I think that’s one of my biggest fears: my husband leaving me. Worse yet, leaving me without trying to get help for it. Early on in my depression stages, I made sure that I checked with him about his openness to getting help. I wanted to make sure that he would be willing to work through our problems if it came to that, so that we didn’t just give up on each other. He agreed, and it relieved me almost instantly. I could tell that no matter how bad it might seem to get between our communication together, he was willing to seek outside help for the better of our relationship. Not all men are open to that, and I know I am lucky. But still. The nagging thought that it could still happen without my realizing it haunts me.
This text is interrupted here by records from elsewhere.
/-- Raster order (R371): a write is applied once it has its translations, every covered lane of another wave of its node on its pixel at an
earlier raster position has ended (resident, saved, handed to the composing unit or still to be launched), and the writes before it on that
pixel are applied: of its own wave those issued before, of others those of earlier positions. -/
def Claims.RasterOrder : Prop :=
  ∀ (s : State) (x : RtWrite),
    mayApply s x = true ↔ x.held = false ∧
      (∀ k g i q, (k, g) ∈ s.groups → g.node = x.node → g.wave ≠ x.wave → (i, q) ∈ g.pix → g.liveLanes.getLsbD i = true → ¬ EarlierAt x q) ∧
      (∀ k v g i q, (k, v) ∈ s.saved → v.wg.node = x.node → g ∈ v.groups → g.wave ≠ x.wave → (i, q) ∈ g.pix →
        g.liveLanes.getLsbD i = true → ¬ EarlierAt x q) ∧
      (∀ t q, t ∈ s.threads → t.node = x.node → t.pix = some q → ¬ EarlierAt x q) ∧
      (∀ n w i q, tget s.nodes x.node = some n → w ∈ n.waves → (i, q) ∈ w.pix → ¬ EarlierAt x q) ∧
      ∀ k y, (k, y) ∈ s.rtWrites → y.node = x.node → y.px = x.px → y.py = x.py → y.image = x.image →
        (y.wave = x.wave → x.order ≤ y.order) ∧
        (y.wave ≠ x.wave → x.seq < y.seq ∨ (y.seq = x.seq ∧ (x.slot < y.slot ∨ (y.slot = x.slot ∧ x.order ≤ y.order))))

/-- Encoding a tile (R372): the first row of the rule's table that holds gives the mode byte, if one is written, and the bytes. -/
def Claims.Encodes : Prop :=
  ∀ (d : ImageDesc) (px : List DWord) (kept : Bool) (within : Int → Int → Prop) (plain : List Byte),
    (∀ lo hi, within lo hi ↔ ∀ p ∈ px, ∀ c, c < 4 → ∀ v : BitVec 8,
      v = p.extractLsb' (8 * c) 8 - (px.headD 0).extractLsb' (8 * c) 8 → lo ≤ v.toInt ∧ v.toInt ≤ hi) →
    plain = px.flatMap (fun p => toBytes d.bpp p.toNat) →
    (d.meta_ = 0 → encodeTile d px kept = (none, plain)) ∧
    (d.meta_ ≠ 0 → d.fmt ≠ 0 → encodeTile d px kept = (some 0x08, plain)) ∧
    (d.meta_ ≠ 0 → d.fmt = 0 → kept = true → encodeTile d px kept = (none, [])) ∧
    (d.meta_ ≠ 0 → d.fmt = 0 → kept = false →
      ((∀ p ∈ px, p = px.headD 0) → (encodeTile d px kept).1 = some 0x81 ∧ (encodeTile d px kept).2.length = 32) ∧
      ((∃ p ∈ px, p ≠ px.headD 0) →
        (within (-2) 1 → (encodeTile d px kept).1 = some 0x93 ∧ (encodeTile d px kept).2.length = 3 * 32) ∧
        (¬ within (-2) 1 → within (-8) 7 → (encodeTile d px kept).1 = some 0xA5 ∧ (encodeTile d px kept).2.length = 5 * 32) ∧
        (¬ within (-2) 1 → ¬ within (-8) 7 → encodeTile d px kept = (some 0x08, plain))))

/-- A tile after a write to it. -/
def Written (tile : RtTile) (x : RtWrite) : RtTile :=
  { tile with
    pixels := tile.pixels.set (pixelIn x.px x.py) (keepChannels x.image x.keep (tile.pixels.getD (pixelIn x.px x.py) 0) x.data),
    touched := tile.touched || writesChannel x.image x.keep,
    maps := tile.maps ++ x.maps.filter (fun m => !tile.maps.any (fun y => y.page == m.page)),
    waves := if tile.waves.contains x.wave then tile.waves else tile.waves ++ [x.wave] }

/-- The render-target unit (R370 to R372, R417): a write whose turn has not come stays; one whose turn has come is put into its tile, in
each channel that it does not keep; a tile that the unit does not hold is read first, at its own pages, and where one of these is absent
the write waits for it. A tile that is written back is encoded, its data before its mode byte, and no longer held. -/
def Claims.Renders : Prop :=
  ∀ (s : State) (k : Nat), s.power = true →
    (∀ x, tget s.rtWrites k = some x →
      (mayApply s x = false → Leaves (.rtWriteApply k) s s) ∧
      (mayApply s x = true →
        (∀ key tile, heldTile s x.node x.image (x.image.tileOf 0 x.px x.py) = some (key, tile) → Leaves (.rtWriteApply k) s
          { s with rtWrites := tdel s.rtWrites k, rtTiles := tput s.rtTiles key (Written tile x) }) ∧
        (heldTile s x.node x.image (x.image.tileOf 0 x.px x.py) = none →
          (∀ v maps, mapPages s (whoseWrite s x) (tileVas x.image (x.image.tileOf 0 x.px x.py)) x.maps = (v, .ok maps) →
            ∀ u mode pixels, readTile v (whoseWrite s x) x.image (x.image.tileOf 0 x.px x.py) maps = (u, .ok (mode, pixels)) →
            ∃ tile, tile.node = x.node ∧ tile.image = x.image ∧ tile.tile = x.image.tileOf 0 x.px x.py ∧ tile.pixels = pixels ∧
              tile.touched = false ∧ tile.waves = [] ∧ tile.maps = maps ∧
              Leaves (.rtWriteApply k) s { u with serial := u.serial + 1, rtWrites := tdel u.rtWrites k, rtTiles := tput u.rtTiles u.serial (Written tile x) }) ∧
          (∀ v va, mapPages s (whoseWrite s x) (tileVas x.image (x.image.tileOf 0 x.px x.py)) x.maps = (v, .error (.pageNotPresent, va)) →
            (v.core (whoseWrite s x).ref.core).galley.length < 256 →
            ∃ t, exec (.rtWriteApply k) s = .next t ∧ tget t.rtWrites k = some { x with held := true } ∧ t.rtTiles = v.rtTiles ∧
              t.mem = v.mem)))) ∧
    (∀ x mode bytes u, tget s.rtTiles k = some x → encodeTile x.image x.pixels (x.state == 1 && !x.touched) = (mode, bytes) →
      u = writeMapped s { ref := x.ref, wg := x.wg, node := x.node, ctx := x.ctx, pcs := { spc := 0, lpc := 0 }, seq := k } x.maps
        (x.image.tileVa x.tile) bytes →
      ∃ t, exec (.tileWriteBack k) s = .next t ∧ tget t.rtTiles k = none ∧ (∀ y, y ≠ k → tget t.rtTiles y = tget s.rtTiles y) ∧
        t.groups = s.groups ∧ t.wgs = s.wgs ∧ t.rtWrites = s.rtWrites ∧ (mode = none → t.mem = u.mem) ∧
        ∀ m, mode = some m → t.mem = (writeMapped u { ref := x.ref, wg := x.wg, node := x.node, ctx := x.ctx, pcs := { spc := 0, lpc := 0 }, seq := k }
          x.maps (x.image.modeVa x.tile) [BitVec.ofNat 8 m]).mem) ∧
    (∀ (d : ImageDesc) (keep : Nat) (old new : DWord) (c : Nat), d.fmt = 0 → c < 4 →
      bitsAt (keepChannels d keep old new).toNat (8 * c) 8 = bitsAt (if bitsAt keep c 1 = 1 then old else new).toNat (8 * c) 8)

/-- Records (R386, R389): the record of a ray that has been traversed arrives in its lane's mailbox, after those already there, and frees
the ray's place; before that nothing arrives. -/
def Claims.RecordsArrive : Prop :=
  ∀ (s : State) (k id : Nat) (g : Group) (y : Ray), s.power = true → tget s.groups k = some g →
    g.rays.find? (fun z => z.id == id) = some y →
    (y.record = none → Leaves (.rayRecordArrival k id) s s) ∧
    (∀ r, y.record = some r → ∃ t, exec (.rayRecordArrival k id) s = .next t ∧
      tget t.groups k = some { g with rays := g.rays.filter (fun z => z.id != y.id), mailbox := g.mailbox ++ [(y.lane, r)] } ∧
      (∀ x, x ≠ k → tget t.groups x = tget s.groups x) ∧ { t with groups := s.groups, fresh := s.fresh } = s)

/-- Graphics units (R361 to R364, R370 to R372, R386, R389, R417): the rasteriser, the entries that it sets up and the waves that it makes of
them; the render-target unit, the order in which it applies writes and the encoding of its tiles; and the rays' records. -/
def Obligations.GraphicsEvents : Prop :=
  Claims.Rasterises ∧ Claims.Coverage ∧ Claims.PixelWaves ∧ Claims.Renders ∧ Claims.RasterOrder ∧ Claims.Encodes ∧ Claims.RecordsArrive

/-- The out-going response of a request. -/
def Responded (s t : State) (rank : Nat) (e : Option Nat) (data : List Byte) : Prop := t.out = s.out ++ [.response rank e data]

/-- Windows and triggers (R258, R398, R401, R403, R404): a request of a requester that no domain names is discarded and counted; another gets
the code of the first check that fails, is logged and changes no memory; a read inside one line is answered with the bytes; a store inside
one stands there afterwards; a read or an atomic that meets a double-bit error performs nothing and is no arrival; an error response
defers WINDOW_REVOKED to its split; an arrival counts towards each armed list of its window and tag; a run ends after its last
entry. -/
def Obligations.WindowEvents : Prop :=
  ∀ s : State, s.power = true →
    (∀ (r : PeerRequest) (id : BitVec 16), r.via = some id →
      (∀ k x, (k, x) ∈ s.domains → ∀ l ∈ x.links, l.2 ≠ .hostPort id) →
      Leaves (.peerRequest r) s { s with strangers := s.strangers + 1 }) ∧
    (∀ r : PeerRequest, (∀ id, r.via = some id → named s id = true) →
      (∀ code, ((s.window r.window).valid = false ∨ (s.window r.window).gen ≠ r.gen) ∧ code = 1 ∨
          ((s.window r.window).valid = true ∧ (s.window r.window).gen = r.gen) ∧
          ((r.window ≠ 4095 ∧ (s.window r.window).part ≠ r.part) ∧ code = 2 ∨
           (r.window = 4095 ∨ (s.window r.window).part = r.part) ∧
           ((s.window r.window).len < r.offset + r.size ∧ code = 3 ∨
            r.offset + r.size ≤ (s.window r.window).len ∧ (s.window r.window).allows r.op = false ∧ code = 4)) →
        ∃ t, exec (.peerRequest r) s = .next t ∧ Responded s t r.rank (some code) [] ∧ t.mem = s.mem ∧
          t.windowErrors = s.windowErrors + 1) ∧
      (windowError s r = none → 0 < r.size → ((s.window r.window).base + r.offset) % 128 + r.size ≤ 128 →
        (r.op = .read → s.poisonedAt ((s.window r.window).base + r.offset) r.size = false →
          ∃ t, exec (.peerRequest r) s = .next t ∧ BytesSame s t ∧
            Responded s t r.rank none (s.physRead (s.window r.window).key ((s.window r.window).base + r.offset) r.size)) ∧
        (s.poisonedAt ((s.window r.window).base + r.offset) r.size = true → (∀ b, r.op ≠ .write b) → (∀ x, r.op ≠ .set x) →
          ∃ t, exec (.peerRequest r) s = .next t ∧ Responded s t r.rank (some 0x10) [] ∧ t.mem = s.mem ∧ t.arrivals = s.arrivals) ∧
        (∀ b, r.op = .write b → b.length = r.size → s.mem.wf = true →
          ∃ t, exec (.peerRequest r) s = .next t ∧ Responded s t r.rank none [] ∧
            Stored s t { pa := (s.window r.window).base + r.offset, cls := 0, key := (s.window r.window).key } r.size (ofBytes b)) ∧
        (∀ x, r.op = .set x → r.size = 8 → ((s.window r.window).base + r.offset) % 8 = 0 → s.mem.wf = true →
          ∃ t, exec (.peerRequest r) s = .next t ∧ Responded s t r.rank none [] ∧
            Stored s t { pa := (s.window r.window).base + r.offset, cls := 0, key := (s.window r.window).key } 8 x.toNat))) ∧
    (∀ k code m sp, tget s.remotes k = some m → m.purpose = .store → s.split m.ref = some sp →
      ∃ t d, exec (.windowErrorResponse k code) s = .next t ∧ tget t.remotes k = none ∧
        t.split m.ref = some { sp with deferred := sp.deferred ++ [d] } ∧ d.code = .windowRevoked ∧ d.window = m.request.window ∧
        d.pcs = m.pcs) ∧
    (∀ window tag k x, (window, tag) ∈ s.arrivals → tget s.triggers k = some x →
      ∃ t, exec (.triggerArrival window tag) s = .next t ∧ tget t.triggers k = some
        (if x.armed && x.window == window && x.tag == tag then
          (if x.threshold ≤ x.count + 1 then { x with count := 0, pending := x.pending + 1, armed := x.rearm }
           else { x with count := x.count + 1 })
         else x)) ∧
    (∀ window tag, (window, tag) ∉ s.arrivals → Leaves (.triggerArrival window tag) s s) ∧
    (∀ k x i, tget s.triggers k = some x → x.run = some i → x.n ≤ i →
      ∃ t, exec (.triggerRun k) s = .next t ∧ tget t.triggers k = some { x with run := none } ∧ t.mem = s.mem)

/-- Oluvos has taken the request in a mailbox slot: it is answered there with the status and payload, over the state `u`. -/
def Answered (i : Instr) (s : State) (slot : Nat) (st : Status) (p : List Byte) (u : State) : Prop :=
  exec i s = .next (bump (replyMail u slot st p))

/-- The mailbox slot holds a request for a service, whose turn has come, and Oluvos runs. -/
def Requested (s : State) (slot svc : Nat) : Prop := s.power = true ∧ oluvosUp s = true ∧ mailRequest s slot svc = true

/-- The same, of partition 0 and no longer than a slot. -/
def Asked (s : State) (slot svc : Nat) : Prop := Requested s slot svc ∧ mailPart s slot = 0 ∧ mailLength s slot ≤ 108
My sister went through a divorce. I am younger than her, so I was clueless as to what was actually going on. Not sure if my parents meant to, but they sheltered me from a lot so I honestly thought it “came up” quickly and then her marriage was over. Nope. He was cheating for awhile, jealous of her academia, and also jealous of her closeness with my other sister (they are twins). It was weird for awhile, but I think she was more willing than he was to work it out. He just ran into another woman’s vagina-ahem, I mean, arms. Regardless, even if she knew it was coming or not, I couldn’t imagine what my sister had gone through so early on in her married life. How was it that he just decided he didn’t want to work through it? And did he think about what was going to happen as a result? (My sister is now happily married with two beautiful children so in hindsight, it was the best thing that ever happened to her.)
I’m not sure if you are supposed to tell your significant other or not, but I will say to mine every now and again that I wouldn’t know what to do if he left me (not in a crazy or creepy sort of way, just more as a matter of fact and sharing my thoughts – I promise). We have made such an awesome life for ourselves, with two cute and mischievous children, and we finally have worked through the kinks of our sex life and our communications (for the most part, anyway). But that worry is still there. I guess if I did something really bad, it would warrant us divorcing. And if I didn’t, and he still wanted to, how do you deal with that? I don’t let it consume me, these thoughts. It only comes out at times like this, when I am thinking about my coworker and how awful I feel for her. I am hoping that it is just naivete that is making me think that someone could just leave another without knowing why.